What you need to do - Copy out each line containing "Whether" from the entries below.

[Records drawn from a dataset]
/-- The HOLD input as time moves on: the first sample after a reset sets its state without an assertion (R105). -/
def HoldInput.settle (h : HoldInput) (t : Nat) : HoldInput :=
  match h.awaiting with
  | some since => if since + 1 < t then { h with awaiting := none } else h
  | none => h

/-- Time moves on to the tick at which a command is taken. A command whose tick has passed is taken now (log entry
1). -/
def State.advanceTo (s : State) (t : Nat) : State :=
  let now := max s.now t
  { s with
    now := now
    markChannel := s.markChannel.settle now
    indexChannel := s.indexChannel.settle now
    hold := s.hold.settle now }

/-- Whether HOLD is asserted (R105): the pin is low. -/
def State.holdAsserted (s : State) : Bool := decide (s.hold.pin = .low)

/-- Whether lines may enter RUN as far as HOLD goes: sampled, and high (R103, R105). -/
def State.holdReleased (s : State) : Bool := decide (s.hold.pin = .high ∧ s.hold.awaiting = none)

/-! ### Posting records (R145) -/

/-- A record is posted to the ports chosen and arrives at each one's queue. -/
def State.post (s : State) (dest : Port → PortState → Bool) (r : Record) : State :=
  s.setPorts (s.ports.mapPort fun p ps => if dest p ps then ps.arrive r else ps)

/-- Every OPEN session that wants the record (its mask enables the kind). -/
def toOpen (want : PortState → Bool) (_ : Port) (ps : PortState) : Bool := ps.isOpen && want ps

/-- The owner named by the rule, if its session is OPEN or CLOSING. -/
def toOwner (p : Port) (q : Port) (ps : PortState) : Bool := decide (q = p) && !ps.isClosed

/-- Every OPEN session but the one that changed (R115). -/
def toPeers (p : Port) (q : Port) (ps : PortState) : Bool := decide (q ≠ p) && ps.isOpen

/-- A record with the phase count and cycle number as they stand (R146). -/
def State.recordNow (s : State) (x : Payload) : Record :=
  { phase := s.tracker.phase, cycle := s.tracker.cycle, payload := x }

/-- An element put into a list at a place. -/
def insertAt {α : Type} (k : Nat) (a : α) (l : List α) : List α := l.take k ++ a :: l.drop k

/-- A list in an order that the free values from draw `n` on decide (log entry 4). A list of one needs no draw. -/
def anyOrder {α : Type} (n : Nat) : List α → List α
  | [] => []
  | [a] => [a]
  | a :: b :: l => insertAt (Config.freePick n % (l.length + 2)) a (anyOrder (n + 1) (b :: l))

/-- Records addressed to one port whose rules set no order between them arrive in either order (R150). -/
def State.postUnordered (s : State) (p : Port) (rs : List Record) : State :=
  let s' := (anyOrder s.draws rs).foldl (fun st r => st.post (toOwner p) r) s
  s'.setDraws (s'.draws + rs.length)

/-! ### The Table Engine (R55, R56) -/

/-- The first port, counting onward from the one after the last served, that has a job waiting (R56). -/
def Engine.nextPort (e : Engine) : Option (Port × PortJob) :=
  (portsAfter e.lastServed).findSome? fun p => (e.waiting.get p).map fun j => (p, j)

/-- The engine chooses when it is idle and a job waits: the oldest internal job, else the next port's (R56). -/
def Engine.choose (e : Engine) (now draw : Nat) : Engine :=
  match e.service with
  | some _ => e
  | none =>
    match e.internal with
    | j :: rest => { e with internal := rest, service := some { job := .internal j, takenAt := now, draw := draw } }
    | [] =>
      match e.nextPort with
      | some (p, j) =>
        { e with waiting := e.waiting.set p none, lastServed := p,
                 service := some { job := .port p j, takenAt := now, draw := draw } }
      | none => e

/-- The choice made at this tick, with the next draw. -/
def State.chooseJob (s : State) : State :=
  { s with engine := s.engine.choose s.now s.draws, draws := s.draws + 1 }

/-- A job joins the port queue in the port's one place (R55). -/
def State.postPortJob (s : State) (p : Port) (j : PortJob) : State :=
  (s.setEngine { s.engine with waiting := s.engine.waiting.set p (some j) }).chooseJob

/-- A job joins the internal queue (R55). -/
def State.postInternalJob (s : State) (j : InternalJob) : State :=
  (s.setEngine { s.engine with internal := s.engine.internal ++ [j] }).chooseJob

/-- A port's waiting job is withdrawn; a job in service is not (R58). -/
def State.withdrawJob (s : State) (p : Port) : State :=
  s.setEngine { s.engine with waiting := s.engine.waiting.set p none }

/-! ### Entries -/

/-- The ids of the entries a port owns, in every status (R46). -/
def State.ownedIds (s : State) (p : Port) : List EntryId :=
  s.slots.indexed.filterMap fun x =>
    match x.2 with
    | some e => if e.owner = p then some x.1 else none
    | none => none

/-- The entry count of a port (R46). -/
def State.entryCount (s : State) (p : Port) : Nat := (s.ownedIds p).length

/-- The lowest-numbered empty slot (R46). -/
def State.lowestEmpty (s : State) : Option EntryId :=
  (s.slots.indexed.find? fun x => x.2.isNone).map (·.1)

/-- Whether an entry is a port's on a line. -/
def Entry.isOn (e : Entry) (p : Port) (l : Line) : Bool := decide (e.owner = p ∧ e.fields.line = l)

/-- The entries that satisfy a test leave their slots. -/
def State.removeEntries (s : State) (drop : Entry → Bool) : State :=
  s.setSlots (s.slots.map fun o => o.filter fun e => !drop e)

/-- How many entries satisfy a test. -/
def State.countEntries (s : State) (test : Entry → Bool) : Nat :=
  (s.slots.cells.filter fun o => o.any test).length

/-! ### Lines -/

/-- A pulse ends: INACTIVE and no pulse (R89). -/
def LineState.endPulse (l : LineState) : LineState := { l with active := false, pulse := .none }

/-- A line leaves for a mode that is not RUN: any pulse cancelled, INACTIVE (R95). -/
def LineState.leaveTo (l : LineState) (m : LineMode) : LineState :=
  { l with mode := m, active := false, pulse := .none }

/-- RUN goes to READY; every other mode stays (R104, R106). -/
def LineState.withdraw (l : LineState) : LineState :=
  match l.mode with
  | .run => l.leaveTo .ready
  | _ => l

/-- READY and RUN go to SAFE; every other mode stays (R98, R102, R108). -/
def LineState.makeSafe (l : LineState) : LineState :=
  match l.mode with
  | .ready => l.leaveTo .safe
  | .run => l.leaveTo .safe
  | _ => l

/-- READY enters RUN, INACTIVE and with no pulse; every other mode stays (R103). -/
def LineState.enterRun (l : LineState) : LineState :=
  match l.mode with
  | .ready => l.leaveTo .run
  | _ => l

/-- A port's waiting record leaves the list; the ones behind it move up (R97). -/
def LineState.dropWaiter (l : LineState) (p : Port) : LineState :=
  { l with waiting := l.waiting.filter fun w => decide (w.port ≠ p) }

/-- A line in the hands of a new owner: SAFE, with the owner's polarity and safe level (R96, R100). -/
def LineState.ownedBy (l : LineState) (p : Port) (pol : Polarity) (safe : Drive) : LineState :=
  { l with owner := some p, mode := .safe, polarity := pol, safeLevel := safe, active := false, pulse := .none }

/-- What the pin is driven to (Table 5-2). -/
def LineState.pin (l : LineState) : Drive :=
  match l.mode with
  | .released => .float
  | .safe => l.safeLevel
  | .ready => l.safeLevel
  | .run =>
    match l.active, l.polarity with
    | true, .activeHigh => .high
    | false, .activeHigh => .low
    | true, .activeLow => .low
    | false, .activeLow => .high

/-- Whether the pending pulse was set by this entry (R61, R95). -/
def Pulse.setBy (x : Pulse) (id : EntryId) (seq : Count32) : Bool :=
  match x with
  | .none => false
  | .phaseEnd i q _ _ => decide (i = id ∧ q = seq)
  | .timeEnd i q _ => decide (i = id ∧ q = seq)

/-- The place of a port in a waiting list, 1 to 3, or 0 when it does not wait (R123). -/
def placeOf (p : Port) (ws : List Waiter) : Nat :=
  match ws.findIdx? fun w => decide (w.port = p) with
  | some i => i + 1
  | none => 0

/-- A hand-over (R100): the line passes to its first waiter, with LINE_GRANTED, or becomes RELEASED. -/
def State.handOver (s : State) (l : Line) : State :=
  match (s.line l).waiting with
  | w :: ws =>
    let s' := s.setLine l { (s.line l).ownedBy w.port w.polarity w.safeLevel with waiting := ws }
    s'.post (toOwner w.port) (s'.recordNow (.lineGranted l))
  | [] => s.setLine l LineState.released

/-! ### Notices of the tracker -/

/-- ACTIVE goes back to PENDING, with its effective phase and flag kept (R50). -/
def Entry.demote (e : Entry) : Entry := if e.status = .active then { e with status := .pending } else e

/-- The notice of tracking ended: no walk position (R70), entries demoted (R50), lines withdrawn (R104). -/
def State.trackingEnded (s : State) : State :=
  ((s.setWalkPos .none).setSlots (s.slots.map fun o => o.map Entry.demote)).setLines
    (s.lines.map LineState.withdraw)

/-- A STATE record for a change of tracker state, with these phase and cycle values (R17). -/
def State.postState (s : State) (phase : Option Nat) (cycle : Count32) (old new : TrackerState)
    (cause : StateCause) : State :=
  s.post (toOpen fun ps => ps.mask.state) { phase := phase, cycle := cycle, payload := .state old new cause }

/-- What every clearing of the tracker does: the ring, E and the reference go, the position and the phase become
undefined, the index-pending flag clears (R13, R19, R20, R40). -/
def Tracker.cleared (t : Tracker) (st : TrackerState) : Tracker :=
  { t with state := st, ring := [], estimate := 0, reference := none, markPos := none, indexPending := false,
           phase := none }

/-- Entry to LOST from LOCKED or COASTING (R40). -/
def State.loseTracking (s : State) (cause : StateCause) : State :=
  let old := s.tracker.state
  let s' := (s.setTracker (s.tracker.cleared .lost)).trackingEnded
  s'.postState none s'.tracker.cycle old .lost cause

/-! ### Replies and admission -/

/-- A reply to a frame taken in an IDLE slot (R139, R140). -/
def State.reply (s : State) (p : Port) (tag : Tag) (status : Status) (body : List Byte) : State :=
  s.setPort p ((s.port p).passToDone tag status body)

/-- A long request admitted: the slot WORKING and the register PENDING (R141). -/
def State.beginLong (s : State) (p : Port) (r : LongRequest) (tag : Tag) : State :=
  s.setPort p { (s.port p).passToPending tag with slot := .working r tag }

/-- The work of a long request completes: DONE and IDLE together. A slot that a teardown has taken over keeps its
register, and the reply is lost (R132, R136, R141). -/
def State.finishLong (s : State) (p : Port) (r : LongRequest) (status : Status) (body : List Byte) : State :=
  match (s.port p).slot with
  | .working r' tag =>
    if r' = r then s.setPort p { (s.port p).passToDone tag status body with slot := .idle } else s
  | _ => s

/-- The notice that the port is alive restarts a running silence timer (R116, R130). -/
def State.aliveNotice (s : State) (p : Port) : State :=
  match (s.port p).session with
  | .opened limit _ => s.setPort p { s.port p with session := .opened limit s.now }
  | _ => s

/-- The release of select: the transaction is over, with this count of complete bytes (R128, R129). -/
def State.endTransaction (s : State) (p : Port) (received : Nat) : State :=
  s.setPort p { s.port p with transaction := .none, received := received }

/-- The release of a select that was asserted through a RESET: nothing was counted, and nothing is taken (R129,
R142). -/
def State.endIgnored (s : State) (p : Port) : State := s.endTransaction p (s.port p).received

/-- A valid frame is taken at tick `t`: the transaction ends, the alive notice is given, and what the frame asks
happens if the slot is IDLE; a WORKING slot discards it as busy (R128, R130, R133). A select that was asserted through
a RESET ends no transaction (R129, R142). -/
def State.takeFrame (s : State) (t : Nat) (p : Port) (act : State → State) : State :=
  let s := s.advanceTo t
  match (s.port p).transaction with
  | .ignored => s.endIgnored p
  | _ =>
    let s := (s.endTransaction p 64).aliveNotice p
    match (s.port p).slot with
    | .idle => act s
    | _ => s

/-- What a request needs at admission (Table 7-3). -/
structure Needs where
  session : Bool := true
  grant : Bool := false
  tracker : TrackerState → Bool := fun _ => true

/-- The admission checks of R139 from the session on, in their order; the first that fails gives the reply, with an
empty body. `args` is the body read by the request's parser. -/
def State.admission {α : Type} (s : State) (p : Port) (tag rsv : Tag) (needs : Needs) (args : Option α)
    (act : α → State → State) : State :=
  if needs.session ∧ (s.port p).isOpen = false then s.reply p tag .noSession []
  else if needs.grant ∧ s.grant ≠ some p then s.reply p tag .notGranted []
  else if needs.tracker s.tracker.state = false then s.reply p tag .wrongState []
  else if rsv ≠ 0 then s.reply p tag .badArg []
  else
    match args with
    | none => s.reply p tag .badArg []
    | some a => act a s

/-! ### The reply frame (R137, Table 9-6) -/

/-- The tag, state code, status byte, epoch and body a register shows (R137). -/
def Reply.shown : Reply → Tag × Nat × Byte × Byte × List Byte
  | .empty => (0, 0, 0, 0, [])
  | .pending tag epoch => (tag, 1, 0, epoch, [])
  | .done tag status body epoch => (tag, 2, status.code, epoch, body)

/-- The 64 bytes of the reply frame formed from a port's register and latched causes (R137, R161). -/
def PortState.replyFrame (ps : PortState) : List Byte :=
  let (tag, st, status, epoch, body) := ps.reply.shown
  let covered :=
    BitVec.ofNat 8 (tag.toNat + 16 * st) :: status :: epoch :: ps.attention.latched.byte ::
      BitVec.ofNat 8 body.length :: body
  padded (covered ++ [crc8 covered])

end Sys2Proof.Machine
end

Answer section -
/-- Whether HOLD is asserted (R105): the pin is low. -/
/-- Whether lines may enter RUN as far as HOLD goes: sampled, and high (R103, R105). -/
/-- Whether an entry is a port's on a line. -/
/-- Whether the pending pulse was set by this entry (R61, R95). -/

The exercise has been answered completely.